The Ukrainian Night: An Intimate History of Revolution by Marci Shore

Author:Marci Shore
Language: eng
Format: epub
Publisher: Yale University Press
Published: 2017-01-15T00:00:00+00:00


Putin’s Sirens

By spring 2014, Crimea was a fait accompli. On 25 May 2014, the same day as the European parliamentary elections, Ukraine held an election “between the Chocolate King and the Gas Princess.” The Chocolate King, Petro Poroshenko, won. The far Right got very little support: Oleh Tyahnybok, leader of Svoboda, and Dmytro Yarosh, leader of Pravyi Sektor, won just over and just under 1 percent of the vote, respectively—each receiving fewer votes than Vadim Rabinovich, leader of the Ukrainian Jewish Congress. In the October 2014 parliamentary elections, neither Svoboda nor Pravyi Sektor reached the 5 percent threshold needed to enter parliament. This was in contrast to the far-Right Freiheitliche Partei Österreichs, which won close to 20 percent of the Austrian vote in the European parliamentary elections, and Marine Le Pen’s far-Right Front National in France, which won close to 25 percent. It was as if Freud’s ghost were haunting Europe, and Austria and France were gazing at Ukraine through the lens of projection, attributing to others what they could not accept in themselves.

Europeans preferred to put Crimea out of their minds. No one in Brussels wanted to go to war against Russia. The passive condoning of Putin’s annexation of the Black Sea peninsula was reminiscent of Neville Chamberlain’s “appeasement at Munich,” Western Europe’s acquiescence to Hitler’s annexation of the Sudetenland. Everyone began asking the same question: “What will Putin do? What are Putin’s plans? What is Putin thinking?” It was as if there were an unspoken understanding that, once again, the fate of Europe lay in one man’s mind.

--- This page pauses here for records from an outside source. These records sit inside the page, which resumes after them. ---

-- ==== Sys2Proof/Machine/Trap.lean ====
section
/-!
DEFINITION. Records of the trap queue, the fatal mailbox and the notices (R340, R341, R347, R386), writes at a home with
their error correction (R294), and the counting semaphores (R230, R231).
-/

namespace Sys2Proof.Machine

/-- What a record says, before SEQ and DROPS (R341). -/
structure RecInfo where
  fatal : Bool := false
  repl : Bool := false
  kind : Nat := 0
  unit : Nat := 0
  code : Nat := 0
  grp : Nat := 0
  task : Nat := 0
  coord : Nat := 0
  bundle : Nat := 0
  bays : Nat := 0
  done : Nat := 0
  detail : Nat := 0
  word5 : Nat := 0
  opid : Nat := 0
  prog : Nat := 0
  kspec : List Nat := []
  deriving DecidableEq, Repr

/-- The sixteen words of a record (R341). -/
def RecInfo.words (r : RecInfo) (seq drops : Nat) : List Word :=
  [ r.code % 256 + r.unit % 256 * 2 ^ 8 + r.kind % 4 * 2 ^ 20 + (if r.repl then 2 ^ 22 else 0)
      + (if r.fatal then 2 ^ 23 else 0) + drops % 256 * 2 ^ 24 + seq % 2 ^ 32 * 2 ^ 32,
    r.coord % 2 ^ 9 + r.task % 2 ^ 20 * 2 ^ 12 + r.grp % 2 ^ 32 * 2 ^ 32,
    r.bundle % 2 ^ 57,
    r.done % 2 ^ 7 + r.bays % 2 ^ 7 * 2 ^ 8,
    r.detail, r.word5, r.opid, r.prog ].map word
    ++ ((r.kspec ++ List.replicate 8 0).take 8).map word

/-- A record that waits for SEQ and DROPS: its words with both zero. -/
def RecInfo.raw (r : RecInfo) : TrapRec := r.words 0 0

/-- SEQ and DROPS set in a record. -/
def stampRec (w : TrapRec) (seq drops : Nat) : TrapRec :=
  match w with
  | w0 :: ws => word (w0.toNat % 2 ^ 24 + drops % 256 * 2 ^ 24 + seq % 2 ^ 32 * 2 ^ 32) :: ws
  | [] => []

/-- The bytes of a record. -/
def recBytes (w : TrapRec) : List Byte := w.flatMap (fun x => toBytes 8 x.toNat)

def recFatal (w : TrapRec) : Bool := bitOf (w.headD 0).toNat 23
def recRepl (w : TrapRec) : Bool := bitOf (w.headD 0).toNat 22
def recCode (w : TrapRec) : Nat := (w.headD 0).toNat % 256

/-- An interrupt of a die's function: vector c for context c, 64 for the fatal mailbox (R358). -/
def State.raiseIntr (s : State) (die vec : Nat) : State :=
  s.onDie die (fun d => { d with intr := NMap.set d.intr vec (NMap.get 0 d.intr vec + 1) })

/-- A report to the crown controller: what it is, and about which part. -/
def State.report (s : State) (what part : Nat) : State :=
  { s with crown := { s.crown with reports := s.crown.reports ++ [(what, part)] } }

/-- A record to the die's fatal mailbox (R347). -/
def State.toMailbox (s : State) (ctx : Nat) (w : TrapRec) : State :=
  let die := ctx / 64
  let s := s.onDie die (fun d =>
    if d.fatalFull then { d with fatalCount := min (d.fatalCount + 1) 0xFFFF }
    else { d with fatalRec := w, fatalCtx := ctx % 64, fatalFull := true })
  (s.raiseIntr die 64).report 1 ctx

/-- A fatal cause of a context (R342, R346): it joins the chain of causes, and what follows is `evFatalCause`. -/
def State.fatal (s : State) (ctx : Nat) (r : RecInfo) : State :=
  let s := s.onContext ctx (fun c => { c with causes := c.causes ++ [{ r with fatal := true }.raw] })
  s.postEv s.now (.evFatalCause ctx (BitVec.ofNat 8 r.code))

/-- What a record says of its source (R386). -/
def RecInfo.src (r : RecInfo) : SigSrc :=
  { bundle := BitVec.ofNat 57 r.bundle, coord := r.coord, grp := r.grp, task := r.task, opid := word r.opid, unit := r.unit }

/-- A record that names its source (R386). -/
def infoOf (x : SigSrc) : RecInfo :=
  { bundle := x.bundle.toNat, coord := x.coord, grp := x.grp, task := x.task, opid := x.opid.toNat, unit := x.unit }

/-- How long a posted write is held while the link is down: 100 ms (R359). -/
def postedHold : Nat := 225000000

/-- A posted write is held (R359). -/
def State.holdPosted (s : State) (die : Nat) (w : Posted) : State :=
  (s.onDie die (fun d => { d with posted := d.posted ++ [{ w with until_ := s.now + postedHold }] })).postEv (s.now + postedHold)
    (.evPostedWriteDiscard die)

/-- Whether an Ewen port carries traffic (R360). -/
def EwenSt.carries : EwenSt → Bool
  | .up | .degraded => true
  | _ => false

/-- The Ewen port an access of a die to a host address goes to: that of the aperture it lies in (R360). -/
def State.portOf (s : State) (die a : Nat) : Option Nat :=
  ((s.die die).routes.find? (fun r => decide (r.1 ≤ a) && decide (a < r.1 + r.2.1))).map (fun r => r.2.2)

/-- Whether an access of a die to a host address meets a link that is down: the host link, or the Ewen port it is routed to (R359 to
R361). -/
def State.hostCut (s : State) (die a : Nat) : Bool :=
  match s.portOf die a with
  | some p => !(s.ewenPort p).st.carries
  | none => (s.die die).hostDown

/-- A write to host memory as a posted write (R358); while the link is down it is held, and what waits for it with it (R359). -/
def State.hostWrite (s : State) (die : Nat) (ctx : Option Nat) (a : Nat) (bs : List (Option Byte)) (r : RecInfo := {})
    (req : Option (Nat × Nat) := none) (op : Option Nat := none) : State :=
  if s.hostCut die a then
    s.holdPosted die { ctx := ctx, addr := a, bytes := bs, until_ := 0, src := r.src, req := req, op := op }
  else { s with mem := s.mem.writeMasked (Addr.host a) bs }

/-- Bytes of a window that the publication buffer of the context's die holds from now on (R364). -/
def State.pubHold (s : State) (ctx core w a : Nat) (bs : List (Option Byte)) : State :=
  s.onDie (ctx / 64) (fun d => { d with pubBuf := d.pubBuf ++ (List.range bs.length).filterMap (fun i =>
    (bs.getD i none).map (fun b => { ctx := ctx, win := w, addr := a + i, at_ := s.now, core := core, val := b })) })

“He’s living in a different world,” German chancellor Angela Merkel said after she had spoken by phone to Putin at the very beginning of March. Unlike her predecessor as chancellor, Gerhard Schröder, who traveled to Saint Petersburg in April 2014 to celebrate his seventieth birthday with Putin, Merkel was not enchanted with the Russian dictator. She was sober, and cautious. Merkel was a crisis manager, not a Putin sympathizer—in contrast to many of her fellow Germans, including those on both the far Right and the far Left. Putin’s defenders and apologists became known as “Putin-Versteher”: those who “understood” Putin. Many of Ukraine’s leading writers and intellectuals were Germanists by education; they translated German literature, they lectured in Germany, Austria, and Switzerland. This made the “Putin-Versteher” phenomenon all the more painful to them.

Some explained Europeans’ Russian sympathies by crude financial interests: Russian oligarchs tended to keep their money in Europe; Austrian banks were especially desirable. Gerhard Schröder was chairman of the shareholders’ committee of Putin-controlled Gazprom, the largest natural gas company in the world. In 2004, Schröder and his fourth wife adopted a three-year-old girl from a Russian orphanage. The legality of the adoption was murky: the child appeared to be a diplomatic gift—that is, a human bribe. Others explained Putin’s attraction as that of a homoerotic Männerfreundschaft, a masculinizing ideal of men bonding while drinking vodka in forest lodges and hunting wild boar bare-chested on horseback. Still others explained this by German feelings of guilt towards Russia.